The fact of the matter is that retirement saving, while it does require a strategic approach and a modicum of discipline, is surprisingly uncomplicated in most cases, and can create a fund base that improves an investor’s credit rating and acts as a shield against unforeseen personal disasters of all sorts. Building a healthy retirement account is an essential component of any comprehensive financial plan.

Here are some of the key things that consumers should know about retirement planning:

  1. According to the U.S. Department of Labor, less than half of all workers have any idea how much money they will need to sustain them in retirement, which lasts, on average, 20 years.
  2. The average person will require between 65 and 90 percent of their current income in retirement. This sobering thought should cause everyone to sit down and do a bit of financial planning for retirement.
  3. Save on a regular basis. Whether that means creating an automated savings plan at work or being disciplined enough to make monthly contributions to a fund, setting some money aside regularly is one of the key principles for a comfortable retirement.
  4. Learn about employer retirement plans and take advantage of them. The majority of public and private employers in the U.S., Europe and Asia offer employer-backed plans to their workers. Some are matching schemes, but most incorporate various forms of leverage that workers can use to their advantage.
  5. Put as much money as possible into an individual retirement plan or a similar, government-sponsored retirement arrangement. Plans like these were created for the sole purpose of helping people boost retirement savings by delaying taxation. From an accounting point of view, delayed taxation is essentially free money. Those who do not take advantage of this powerful retirement tool are missing a golden opportunity.
  6. Ask lots of questions about whatever plan you have, whether it’s an employer-sponsored one, and IRA-like account or something you set up for yourself through a bank or brokerage house. There can be a lot of fine print and legalese involved, so be sure to understand the ins and outs of whatever vehicle you use to hold your retirement funds.
  7. Never touch the money in a retirement fund. Maintaining the sanctity of the account is a key component of the philosophy of retirement planning. Retirement accounts should not be thought of as stashes that can be raided for the purpose of making down payments on houses, paying college expenses for children, or taking a vacation.
  8. Do as much retirement planning as possible on your own. Once you get the details worked out as to how much you can contribute and when, then consider asking a professional for help if necessary. Keep in mind that many professional planners charge commissions or get a management fee down the road. And always check the credentials of anyone you hire. It’s best if they have at least 10 years of industry experience and hold one of the many certifications available for retirement planners.
  9. Investors who have a significant amount of debt should try to pay it all off before making substantial retirement fund contributions. Except for a mortgage, get rid of as much debt as possible, especially high-interest credit cards. There is a certain folly associated with depositing money into a retirement fund while you have outstanding credit cards that charge interest in excess of 10 percent.
  10. Learn the discipline of slow saving and avoid becoming greedy. This is particularly applicable for savers who begin in middle age and feel they have to catch up quickly. The smart thing to do is make regular, comfortable deposits into a retirement account. The goal is to build a healthy retirement nest egg, not to win the lottery.
  11. Stick with the plan. The first few months of putting a retirement plan together can be quite exciting. One goes over budgets, examines where cuts can be made and what might be left over for a solid retirement fund. After everything is arranged and set up, accounts opened and the first few deposits made, boredom tends to set in. Active investors sometimes become impatient that the money is not growing fast enough, or get nervous about whether it will ever grow to an amount capable of taking care of future needs. Investors are advised to cultivate patience, make regular contributions to the account and to not raid the fund for any purpose. By sticking with the original goal, the account will eventually grow as needed and do its job.

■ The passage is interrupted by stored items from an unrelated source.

-- ==== Sys2Proof/Tests/Slice0.lean ====
section
/-! SUPPORT. Small tests: the well-formedness checks, values that the spec works out, one step of the commands, and for
every statement with hypotheses a named state and operands that meet them (the theorems `witness_…`). -/

namespace Sys2Proof.Tests

open Sys2Proof.Machine

-- One theorem after another: many kernel evaluations at once need more threads than the check's memory limit gives.
set_option Elab.async false

/-! ### Helpers -/

/-- An addressed request with id 7. -/
def asks (payload : List Byte) : Req := ⟨false, 7, payload⟩

/-- A broadcast request with id 7. -/
def tells (payload : List Byte) : Req := ⟨true, 7, payload⟩

/-- The state a command leaves. -/
def after (c : Instr) (s : State) : State :=
  match exec c s with
  | .next t => t
  | .fault _ => s
  | .refused _ => s

/-- `s` with port `p` in a state, its receiver looking, and its rack record in the state that goes with it. -/
def withPort (s : State) (p : Port) (st : PortState) (rs : RackState) : State :=
  (s.setPort p { s.port p with state := st, rx := .looking }).setRack p { s.rack p with state := rs }

/-- `s` with input A in a state. -/
def withInput (s : State) (st : InputState) : State := s.setInput .a { s.ref.a with state := st }

/-- `s` with the timescale in a state. -/
def inState (s : State) (st : TsState) : State := s.setTsu { s.tsu with state := st }

/-- `s` in SHARED mode. -/
def shared (s : State) : State := s.setMlc { s.mlc with mode := .shared }

/-- `s` with the transmitter's owner given. -/
def owned (s : State) (o : Owner) : State := s.setMlc { s.mlc with owner := o, begun := true, service := o == .reply }

/-- A reply in the reply buffer. -/
def someReply : Reply := ⟨0x81, 7, [0]⟩

/-- `s` with a STEP notice pending. -/
def noticed (s : State) : State := s.setNtu (s.ntu.raise .step (.step (-2500)) 3)

/-! ### Well-formedness: an ill-formed command for each check -/

theorem test_wf_refuses_long_payload : (Instr.identify (asks (List.replicate 249 0))).wf = false := by decide +kernel
theorem test_wf_takes_longest_payload : (Instr.identify (asks (List.replicate 248 0))).wf = true := by decide +kernel
theorem test_wf_refuses_long_frame : (Instr.echoReceived 0 (List.replicate 113 0) 0).wf = false := by decide +kernel
theorem test_wf_refuses_cycle_64 : (Instr.cycleStart 0 64).wf = false := by decide
theorem test_wf_refuses_departure_of_cycle_64 : (Instr.cycleCompensatedInstant 0 0 64 false).wf = false := by decide

/-! ### Values that the spec works out -/

/-- 01, worked case of the tick increment: at +50,000,000 ppt. -/
theorem test_tick_increment : tickIncrement 50000000 = 34361456355 := by decide

/-- 11 R183: the CRC of the nine characters 123456789. -/
theorem test_crc : crc16 [0x31, 0x32, 0x33, 0x34, 0x35, 0x36, 0x37, 0x38, 0x39] = 0x29B1#16 := by decide +kernel

/-- 05 R86: a round trip of 3,851 ns gives a raw delay of 1,926 ns. -/
theorem test_half_rounds_away : roundDiv 3851 2 = 1926 := by decide

/-- 02, worked case of the switch: the integral's term 10^9 / 256 is 3,906,250 and 400,000 / 256 rounds to 1,563. -/
theorem test_loop_rounding : roundDiv 400000 256 = 1563 ∧ roundDiv 1000000000 256 = 3906250 := by decide

/-- 09 R160, 11 section 11.2: a frame from the hub begins A7H, then 80H with the address. -/
theorem test_hub_frame_head : (hubFrame 5 0x81 7 [0]).take 6 = [0xA7, 0x85, 0x81, 7, 1, 0] := by decide +kernel

/-- Three records from sequence `n` on. -/
def threeFrom (n : BitVec 32) : Sq :=
  { Sq.initial .powerOn with
    queue := [⟨n, ⟨⟨0, 0⟩, .d, 0⟩, .marker (.gap 1)⟩, ⟨n + 1, ⟨⟨0, 0⟩, .d, 0⟩, .marker (.gap 2)⟩,
      ⟨n + 2, ⟨⟨0, 0⟩, .d, 0⟩, .marker (.gap 3)⟩]
    nextSeq := n + 3 }

/-- 07 R137's table, on three records: before the head and at it nothing goes, inside the queue the records before it,
at the next sequence all, past it all, and clamped. -/
theorem test_release :
    ((threeFrom 12300).release 12000).1.queue.length = 3 ∧ ((threeFrom 12300).release 12300).1.queue.length = 3
    ∧ ((threeFrom 12300).release 12301).1.queue.length = 2 ∧ (threeFrom 12300).release 12303 = ({ threeFrom 12300 with queue := [] }, false)
    ∧ (threeFrom 12300).release 13500 = ({ threeFrom 12300 with queue := [] }, true) := by decide +kernel

/-- 05, worked case of one sample: D = 1,903 and O = 157. -/
theorem test_worked_sample :
    let r : RackRec := { RackRec.initial with
      state := .settled, delay := 1900, delayCount := 8, delaySeed := false, offset := 150, offsetSeed := false }
    let y := r.sample DriftCfg.default 0
      ⟨3, ⟨⟨5, 8⟩, ⟨5, 499998800⟩, 0, 1200⟩, 200000, ⟨5, 500012650⟩, 10000, 5, 500000880, false, false⟩
    y.record.delay = 1903 ∧ y.record.offset = 157 := by decide +kernel

/-- 05, worked case of rate and time to alarm: +16,000 ppt and 115 s. -/
theorem test_worked_rate :
    driftRate ([-83] ++ List.replicate 14 0 ++ [157]) = 16000 ∧ timeToAlarm 157 16000 2000 = 115 := by decide +kernel

/-- 02, worked case of one loop update: F_loop = 2,305,102 and I = 2,309,852, the tick increment 34,359,817,571. -/
theorem test_worked_loop_update :
    let t := ({ Tsu.initial with state := .locked, integ := 2310000 }.loopUpdate ⟨38, false⟩).1
    t.fLoop = 2305102 ∧ t.integ = 2309852 ∧ t.ring = [2305102] ∧ tickIncrement t.fLoop = 34359817571 := by decide +kernel

/-- 01, worked case of the small backward step: the value after it, its generation and its mark. -/
theorem test_worked_step :
    let t := ({ Tsu.initial with ts := ⟨86400124, 4, 0⟩, gen := 7 }.step (some 2500)).1
    t.ts = ⟨86400123, 999997504, 0⟩ ∧ t.gen = 8 ∧ t.mark = some 86400124 ∧ t.quiet = true ∧ t.hist = [⟨8, -2500⟩] := by
  decide +kernel

/-- 11, worked case of one reference message: its checksum is good, and not with bit 0 of byte 15 flipped. -/
theorem test_worked_message :
    let bs : List Byte := [0, 0, 0x6B, 0x49, 0xD2, 4, 0x25, 0, 0, 0, 0, 0, 0, 0, 2, 1, 5, 0x49]
    refMessage bs = ⟨1800000004, 37, 0, 0, 2, 0x0105, true⟩ ∧ (refMessage (bs.set 14 3)).sumGood = false := by
  decide +kernel

/-- 06, worked case of dating one mark: S.478,498,370 with grade C and no flags; with one step of +3,000 ns between,
S.478,501,370 with grade D. -/
theorem test_worked_mark :
    let e : LogEntry := ⟨⟨9, 7⟩, ⟨9, 437497600⟩, 4, 2400⟩
    let k : MarkIn := ⟨3, 1, ⟨9, 7⟩, 10, 41000000⟩
    let x : PortMarks := { PortMarks.initial with nextExp := some 10 }
    let d := fun (gen : Gen) (hist : List StepEntry) => (⟨[e], gen, hist, 2410, 40000000, .drifting, .a, ⟨9, 625011800⟩⟩ : Dating)
    (PortMarks.takeMarks (d 4 []) [k] x).buf.map (fun m => (m.time, m.grade)) = [(⟨9, 478498370⟩, .c)]
    ∧ (PortMarks.takeMarks (d 5 [⟨5, 3000⟩]) [k] x).buf.map (fun m => (m.time, m.grade, m.flags.stepCorrected)) =
      [(⟨9, 478501370⟩, .d, true)] := by decide +kernel

/-! ### Witnesses: the queue of commands, the link and the resets -/

theorem witness_StepRunsTheFrontCommand : (State.reset.setPending [.admission]).pending = .admission :: [] := rfl

/-- A request fits where its payload has its kind's length and the hub is idle. -/
theorem takes_at_reset {s : State} {k : ReqKind} {r : Req} (hd : s.mlc.deaf = false) (hs : s.mlc.service = false)
    (hl : r.payload.length = k.length) (hq : r.broadcast = false ∨ k.query = false) : s.Takes k r :=
  ⟨hd, hs, hl, fun h => by rcases hq with hq | hq <;> simp_all⟩

theorem witness_RequestsAreJudgedInTheirOrder_busy :
    (owned State.reset .reply).mlc.deaf = false ∧ (owned State.reset .reply).mlc.service = true
    ∧ requestOf (.identify (tells (List.replicate 248 0))) = some (kindIdentify, tells (List.replicate 248 0))
    ∧ (tells (List.replicate 248 0)).payload.length ≤ 248 := ⟨rfl, rfl, rfl, by decide +kernel⟩

theorem witness_RequestsAreJudgedInTheirOrder_malformed :
    State.reset.mlc.deaf = false ∧ State.reset.mlc.service = false
    ∧ requestOf (.identify (asks [0])) = some (kindIdentify, asks [0]) ∧ (asks [0]).payload.length ≠ kindIdentify.length
    ∧ (kindIdentify.query = true → (asks [0]).broadcast = false)
    ∧ (asks (List.replicate 248 0)).payload.length ≤ 248 := by decide +kernel

theorem witness_RequestsAreJudgedInTheirOrder_broadcast :
    State.reset.mlc.deaf = false ∧ State.reset.mlc.service = false
    ∧ requestOf (.identify (tells [])) = some (kindIdentify, tells []) ∧ kindIdentify.query = true
    ∧ requestOf (.latch (tells [])) = some (kindLatch, tells []) ∧ (tells []).broadcast = true := by decide +kernel

/-- Reset with HSTB sampled low. -/
def sampled : State := State.reset.setStl { State.reset.stl with hstb := some false }

/-- The same with its receiver in a phase, with the bytes of the frame so far; a start bit has been noted or not. -/
def hearing (phase : RxPhase) (bytes : List Byte) (inByte : Bool) : State :=
  sampled.setMlc { sampled.mlc with rx := ⟨phase, bytes, inByte, 0⟩ }

/-- The pins at a tick: all low, what each asynchronous line shows given. -/
def pins (link a b : SerialLine) : Pins := ⟨0, false, link, a, b, 0⟩

/-- An asynchronous line that shows nothing, a start bit, or the end of a byte. -/
def still : SerialLine := ⟨none, false⟩
def start : SerialLine := ⟨none, true⟩
def ends (value : Byte) (good : Bool) : SerialLine := ⟨some ⟨value, good⟩, false⟩

theorem witness_ReceiverErrorsCountAndHunt :
    State.reset.mlc.deaf = false ∧ State.reset.mlc.rx.phase = .hunt ∧ (hearing .body [0, 0] false).mlc.deaf = false
    ∧ (hearing .body [0, 0] false).mlc.rx.phase ≠ .hunt ∧ (hearing .body [0, 0] false).mlc.held = false
    ∧ (hearing .body [0, 0] false).mlc.rx.inByte = false ∧ (hearing .body [0, 0] false).ref.a.assembling = []
    ∧ (hearing .body [0, 0] false).ref.b.assembling = [] ∧ (hearing .body [0, 0] false).clk.ticks ≤ 0 + 250000
    ∧ (hearing .body [0, 0] false).mlc.rx.lastTick + 250001 - (hearing .body [0, 0] false).clk.ticks <
      (hearing .body [0, 0] false).ticksToRoll := by decide +kernel

theorem witness_LinkBytesBecomeFramesAndRequests_lines :
    sampled.mlc.held = false ∧ 124999998 + 1 < sampled.ticksToRoll ∧ 0 + 1 < sampled.ticksToRoll
    ∧ sampled.stl.hstb = some (pins start still still).hstb
    ∧ (∀ l : Line, (sampled.line l).sample = (pins start still still).lines.getLsbD l.val)
    ∧ (∀ (phase : RxPhase) (bytes : List Byte) (b : Bool), (hearing phase bytes b).mlc.held = false)
    ∧ (pins start still still).linkRx = ⟨none, true⟩
    ∧ (pins (ends 0xA7 true) still still).linkRx = ⟨some ⟨0xA7, true⟩, false⟩ :=
  ⟨rfl, by decide +kernel, by decide +kernel, rfl, by decide +kernel, fun _ _ _ => rfl, rfl, rfl⟩

/-- The receiver at the tick of the byte: in each phase, a header of two and of three bytes, and bodies that the byte
leaves short and completes. -/
theorem witness_LinkBytesBecomeFramesAndRequests_phases :
    ((hearing .hunt [] false).runTicks 1).mlc.rx.inByte = false ∧ ((hearing .hunt [] true).runTicks 1).mlc.deaf = false
    ∧ ((hearing .hunt [] true).runTicks 1).mlc.rx.inByte = true ∧ ((hearing .hunt [] true).runTicks 1).mlc.rx.phase = .hunt
    ∧ ((hearing .header [0, 1] true).runTicks 1).mlc.rx = ⟨.header, [0, 1], true, 0⟩
    ∧ ((hearing .header [0, 1, 7] true).runTicks 1).mlc.rx = ⟨.header, [0, 1, 7], true, 0⟩
    ∧ (248 : Byte).toNat ≤ 248 ∧ 248 < (249 : Byte).toNat
    ∧ ((hearing .body [0, 1, 7, 1, 0] true).runTicks 1).mlc.rx = ⟨.body, [0, 1, 7, 1, 0], true, 0⟩
    ∧ ([0, 1, 7, 1, 0, 0] : List Byte).length < 6 + field ([0, 1, 7, 1, 0, 0] : List Byte) 3 1
    ∧ ((hearing .body [0, 1, 7, 0, 0] true).runTicks 1).mlc.rx.phase = .body
    ∧ 6 + field ([0, 1, 7, 0, 0, 0] : List Byte) 3 1 ≤ ([0, 1, 7, 0, 0, 0] : List Byte).length := by decide +kernel

theorem witness_LinkBytesBecomeFramesAndRequests_frames :
    crcGood [0, 1, 7, 0, 0, 0] = false ∧ crcGood (withCrc [128, 1, 7, 0]) = true ∧ 128 ≤ field (withCrc [128, 1, 7, 0]) 0 1
    ∧ crcGood (withCrc [1, 1, 7, 0]) = true ∧ field (withCrc [1, 1, 7, 0]) 0 1 % 16 ≠ State.reset.mlc.addr.toNat
    ∧ field (withCrc [1, 1, 7, 0]) 0 1 % 16 ≠ 15 ∧ (asks (List.replicate 248 0)).payload.length ≤ 248 := by decide +kernel

/-- The first and the last row of the catalogue, a request of the longest payload, and the kind bytes on either side of the
catalogue. -/
theorem witness_LinkBytesBecomeFramesAndRequests_catalogue :
    (Instr.identify, ⟨0x01, true, 0⟩) ∈ requestTable ∧ (Instr.poll, ⟨0x1D, true, 0⟩) ∈ requestTable
    ∧ requestOf (.poll (tells (List.replicate 248 0))) = some (kindPoll, tells (List.replicate 248 0))
    ∧ (tells (List.replicate 248 0)).payload.length ≤ 248 ∧ (0 : Byte).toNat = 0 ∧ 29 < (0x1E : Byte).toNat :=
  ⟨by simp [requestTable], by simp [requestTable], rfl, by decide +kernel, rfl, by decide⟩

Retirement planning is not rocket science but it does call for a handful of specific decisions and deliberate activities on the part of an investor. For best results, consultation with an attorney or experienced accountant is recommended. Younger people who start planning for retirement while still in their twenties can take advantage of powerful interest leverage. Middle-aged and older folks can still get the job done with careful, disciplined investing.

Retirement planning need not mean severe cuts in personal budgets or drastic changes in lifestyle. When done properly and approached with a sober attitude, it can be an emotionally rewarding activity that requires a small investment of time and capital in exchange for long-term peace of mind and physical comfort.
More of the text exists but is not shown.